The processing of primary transcripts ectopically expressed in S2 cells under the control of the actin 5C promoter was analyzed by Northern blot using probes designed against both arms of the predicted hairpins. In 16 cases, mature sequences could be detected (column 6, Y), five of which were present in untransfected S2 cells. For the remaining predictions, no processing was observed (column 6, N). In most cases, small RNAs corresponding to the probed sequences could also be detected in published small RNA libraries (13/16). Six miRNAs either not assayed (colum 5, n.a.) or not detected by Northern blot could be validated, too. No matching sequences were found in the libraries for locus7, locus25 and manual3, which can be detected as endogenous transcripts (column 6, endogenous) by Northern blot.While this experimental analysis was nearing completion, high-throughput sequencing data was published for small RNA libraries cloned from ten different samples, including the major developmental stages of Drosophila melanogaster development [12] [GEO:GSE7448]. This allowed us to compare our experimental data with an independent unbiased global expression analysis. We mapped these small RNAs to the non-repetitive part of the Drosophila genome and used RNAfold [40] to screen for sequenced RNAs falling into regions predicted to fold into an extended hairpin structure. This way, 53 novel miRNA loci were identified. 19 of these corresponded to one of our 56 microRNA predictions (Table 1). 13 of these were miRNAs independently validated by our Northern blot analysis. In each case small RNA sequences mapped only to a single strand, corresponding to the previously identified direction of transcription. In agreement with the stepwise processing of pre-miRNA precursors, 21–25 long oligonucleotides often originated from both arms of the hairpin, albeit at different frequencies: the mature miRNA outnumbers its cognate miRNA* sequence with a ratio up to 1713:3 (locus12, Figure 3A).
Figure 3
Examples of small RNA sequences mapping to predicted miRNA loci.

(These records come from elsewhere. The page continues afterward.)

/-! ## Ends of commands -/

/-- A command is not past its timeout in the slow tick in which it starts (R91). -/
theorem expired_start (r : Running) (s : State) (h : s.slowTicks ≤ r.startTick) : expired r s = false := by
  unfold expired
  cases timeoutOf r.desc s with
  | none => rfl
  | some t => simp; omega

theorem writeBuffer_hif (x : Desc) (b : List Byte) (s : State) : writeBuffer x b s = { s with hif := (writeBuffer x b s).hif } := by
  unfold writeBuffer
  split <;> rfl

/-- A command that has not passed its commit point ends in the slow tick in which it started with its own record, and its effects (R79, R80, R91). -/
theorem finishRunning_intime (q : Nat) (r : Running) (f : Finish) (s : State) (hc : r.committed = false) (h : s.slowTicks ≤ r.startTick) :
    finishRunning q r f s =
      endEffects q r f.status f.detail (releaseRing q (postCompletion q (recordOf q r f.status f.detail f.result f.seq true)
        (writeBuffer r.desc f.data (modSource q (fun x => { x with running := none }) s)))) := by
  have he : expired r (writeBuffer r.desc f.data (modSource q (fun x => { x with running := none }) s)) = false := by
    apply expired_start
    rw [writeBuffer_hif]
    exact h
  simp only [finishRunning, Finish.readFailed, hc, Bool.false_and, Bool.false_eq_true, if_false, he]

theorem releaseRing_hif (q : Nat) (s : State) : releaseRing q s = { s with hif := (releaseRing q s).hif } := by
  unfold releaseRing
  split <;> rfl

theorem cplWrite_hif (k : Nat) (c : Completion) (s : State) : cplWrite k c s = { s with hif := (cplWrite k c s).hif } := by
  simp only [cplWrite]
  rw [coalesce_hif]

theorem postCompletion_hif (q : Nat) (c : Completion) (s : State) : postCompletion q c s = { s with hif := (postCompletion q c s).hif } := by
  simp only [postCompletion]
  split
  · split
    · exact cplWrite_hif _ _ _
    · rfl
  · rfl

@[simp] theorem completions_modRing (r : Nat) (f : Ring → Ring) (s : State) : (modRing r f s).hif.completions = s.hif.completions := rfl

@[simp] theorem waiting_modRing (r : Nat) (f : Ring → Ring) (s : State) : (modRing r f s).hif.waiting = s.hif.waiting := rfl

theorem completions_coalesce (r n : Nat) (s : State) : (coalesce r n s).hif.completions = s.hif.completions := by
  simp only [coalesce]
  split <;> rfl

theorem waiting_coalesce (r n : Nat) (s : State) : (coalesce r n s).hif.waiting = s.hif.waiting := by
  simp only [coalesce]
  split <;> rfl

theorem dataWritten_coalesce (r n : Nat) (s : State) : (coalesce r n s).hif.dataWritten = s.hif.dataWritten := by
  simp only [coalesce]
  split <;> rfl

/-- The ring a command ring's records go to lies above the command rings, so that writing one does not move the binding. -/
theorem boundRing_postCompletion (q : Nat) (c : Completion) (s : State) : boundRing q (postCompletion q c s) = boundRing q s := by
  simp only [postCompletion]
  split
  · split
    · simp only [boundRing, cplWrite]
      rw [ring_coalesce_ne _ _ _ _ (by omega)]
      simp only [ring]
      rw [nth_upd_ne _ _ _ _ _ (by omega)]
    · rfl
  · rfl

/-- The record handed over is the last one of its source (R94). -/
theorem lastRecord_postCompletion (q : Nat) (c : Completion) (s : State) (hq : q < 22) (hk : boundRing q s < 16) :
    ∃ p n, lastRecord q (postCompletion q c s) = some { c with phase := p, cmdqHead := n } := by
  unfold lastRecord
  rw [boundRing_postCompletion]
  by_cases h : q < 16
  · simp only [h, if_true, postCompletion]
    split
    · rename_i hw
      simp only [Bool.and_eq_true, List.isEmpty_iff] at hw
      simp only [cplWrite, completions_coalesce, waiting_coalesce]
      rw [nth_upd_same _ _ _ _ hk, hw.1]
      exact ⟨_, _, by simp; exact ⟨rfl, rfl⟩⟩
    · rw [nth_upd_same _ _ _ _ hk]
      exact ⟨c.phase, c.cmdqHead, by simp⟩
  · simp only [h, if_false, postCompletion]
    rw [nth_upd_same _ _ _ _ (by omega)]
    exact ⟨c.phase, fetchIndex q s, by simp⟩

theorem boundRing_lt (q : Nat) (s : State) : boundRing q s < 16 := by
  unfold boundRing
  exact (ring q s).cplRing.isLt

@[simp] theorem source_cplWrite (q k : Nat) (c : Completion) (s : State) : source q (cplWrite k c s) = source q s := by
  simp only [cplWrite, source_coalesce]
  rfl

@[simp] theorem source_postCompletion (q p : Nat) (c : Completion) (s : State) : source p (postCompletion q c s) = source p s := by
  simp only [postCompletion]
  split
  · split
    · simp
    · rfl
  · rfl

@[simp] theorem source_releaseRing (q p : Nat) (s : State) : source p (releaseRing q s) = source p s := by
  unfold releaseRing
  split <;> simp

@[simp] theorem source_writeBuffer (x : Desc) (b : List Byte) (p : Nat) (s : State) : source p (writeBuffer x b s) = source p s := by
  unfold writeBuffer
  split <;> rfl

theorem lastRecord_releaseRing (q : Nat) (s : State) (hq : q < 22) : lastRecord q (releaseRing q s) = lastRecord q s := by
  unfold releaseRing
  split
  · rename_i h
    unfold lastRecord
    simp only [h.1, if_true, boundRing, completions_modRing, waiting_modRing]
    rw [ring_modRing_same _ _ _ (by omega)]
    split <;> rfl
  · rfl

/-- The effects of an end that is not an accepted setting's leave the state alone (R82, R589, R636). -/
theorem endEffects_plain (q : Nat) (r : Running) (st : Status) (det : Nat) (s : State) (hq : q < 20) (hg : replayGroup r.desc.opcode.toNat = none)
    (ho : r.desc.opcode.toNat ≠ 0x0112) (ht : hasStandby s = false ∨ forwarded r.desc.opcode.toNat = false) (hd : st ≠ .rejectedParam ∧ st ≠ .deviceFault) :
    endEffects q r st det s = s := by
  have ha : accept r.desc s = s := by
    unfold accept
    simp only [ho, hg, if_false, Option.isNone_none, if_true, ite_self]
  have hn : noteAccepted r.desc s = s := by
    unfold noteAccepted
    rcases ht with ht | ht <;> simp [ha, ht]
  unfold endEffects
  have h1 : q ≠ 20 := by omega
  have h2 : q ≠ 21 := by omega
  simp [hn, h1, h2, hd]

theorem dataWritten_postCompletion (q : Nat) (c : Completion) (s : State) : (postCompletion q c s).hif.dataWritten = s.hif.dataWritten := by
  simp only [postCompletion]
  split
  · split
    · simp only [cplWrite, dataWritten_coalesce]
    · rfl
  · rfl

theorem dataWritten_releaseRing (q : Nat) (s : State) : (releaseRing q s).hif.dataWritten = s.hif.dataWritten := by
  unfold releaseRing
  split <;> rfl

theorem delivered_writeBuffer (d : Desc) (b : List Byte) (s : State) : Delivered d b (writeBuffer d b s) := by
  unfold Delivered writeBuffer
  cases b with
  | nil => exact .inl rfl
  | cons x xs => exact .inr (by simp [modHif])

theorem stepping_hif (code : Nat) (d : Desc) (s : State) : stepping code d s = { s with hif := (stepping code d s).hif } := by
  unfold stepping
  rw [sys_granting]
  rfl

/-- What a row does whose command ends DONE at its first step: the record, the buffer, and the state its effect left but for the interface. -/
theorem submit_done (code : Nat) (op : Running → State → Ans × State) (d : Desc) (s s' : State) (h : Begins code d s)
    (res : BitVec 128) (data : List Byte) (hop : op (starting code d s) (stepping code d s) = (doneData res data, s'))
    (hs : s'.slowTicks = s.slowTicks) (hg : replayGroup (BitVec.ofNat 16 code).toNat = none) (ho : (BitVec.ofNat 16 code).toNat ≠ 0x0112)
    (ht : hasStandby s' = false ∨ forwarded (BitVec.ofNat 16 code).toNat = false) :
    ∃ t, submitRow code op d s = t ∧ t = { s' with hif := t.hif } ∧ Answered code d .done 0 res t ∧ Delivered d data t := by
  refine ⟨_, rfl, ?_⟩
  rw [submit_begins _ _ _ _ h, hop]
  simp only [doneData]
  have hq : d.ring.val < 20 := h.outside
  rw [finishRunning_intime _ _ _ _ rfl (by simp [starting, hs])]
  rw [endEffects_plain _ _ _ _ _ hq hg ho (ht.imp (fun h => by rw [releaseRing_hif, postCompletion_hif, writeBuffer_hif]; exact h) id) ⟨Status.noConfusion, Status.noConfusion⟩]
  refine ⟨?_, ?_, ?_⟩
  · rw [refreshReady_hif, releaseRing_hif, postCompletion_hif, writeBuffer_hif]; rfl
  · obtain ⟨p, n, hp⟩ := lastRecord_postCompletion d.ring.val
      (recordOf d.ring.val (starting code d s) .done 0 res none true)
      (writeBuffer (starting code d s).desc data (modSource d.ring.val (fun x => { x with running := none }) s')) (by omega) (boundRing_lt _ _)
    refine ⟨_, by rw [(keepsRunning_refreshReady _).lastRecord, lastRecord_releaseRing _ _ (by omega)]; exact hp, ?_⟩
    rw [(keepsRunning_refreshReady _).2]
    simp [recordOf, starting, coded, source_modSource_same]
  · have h1 := delivered_writeBuffer (starting code d s).desc data (modSource d.ring.val (fun x => { x with running := none }) s')
    unfold Delivered at h1 ⊢
    rw [(keepsRunning_refreshReady _).dataWritten, dataWritten_releaseRing, dataWritten_postCompletion]
    exact h1

end Sys2Proof.Laws
end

Small RNA sequences recovered by sequencing [12] were mapped to the predicted loci using Megablast. A) locus12 is transcribed from the ‘–’ strand and multiple overlapping sequences map to its coordinates. Numbers on the left indicate how often each sequence was identified in the small RNA libraries. The most abundant species (red box) most likely represents the mature miRNA. B) locus3 maps to the ‘+’ strand. Details for all predicted loci is available as supplemental data.
Examples of small RNA sequences mapping to predicted miRNA loci.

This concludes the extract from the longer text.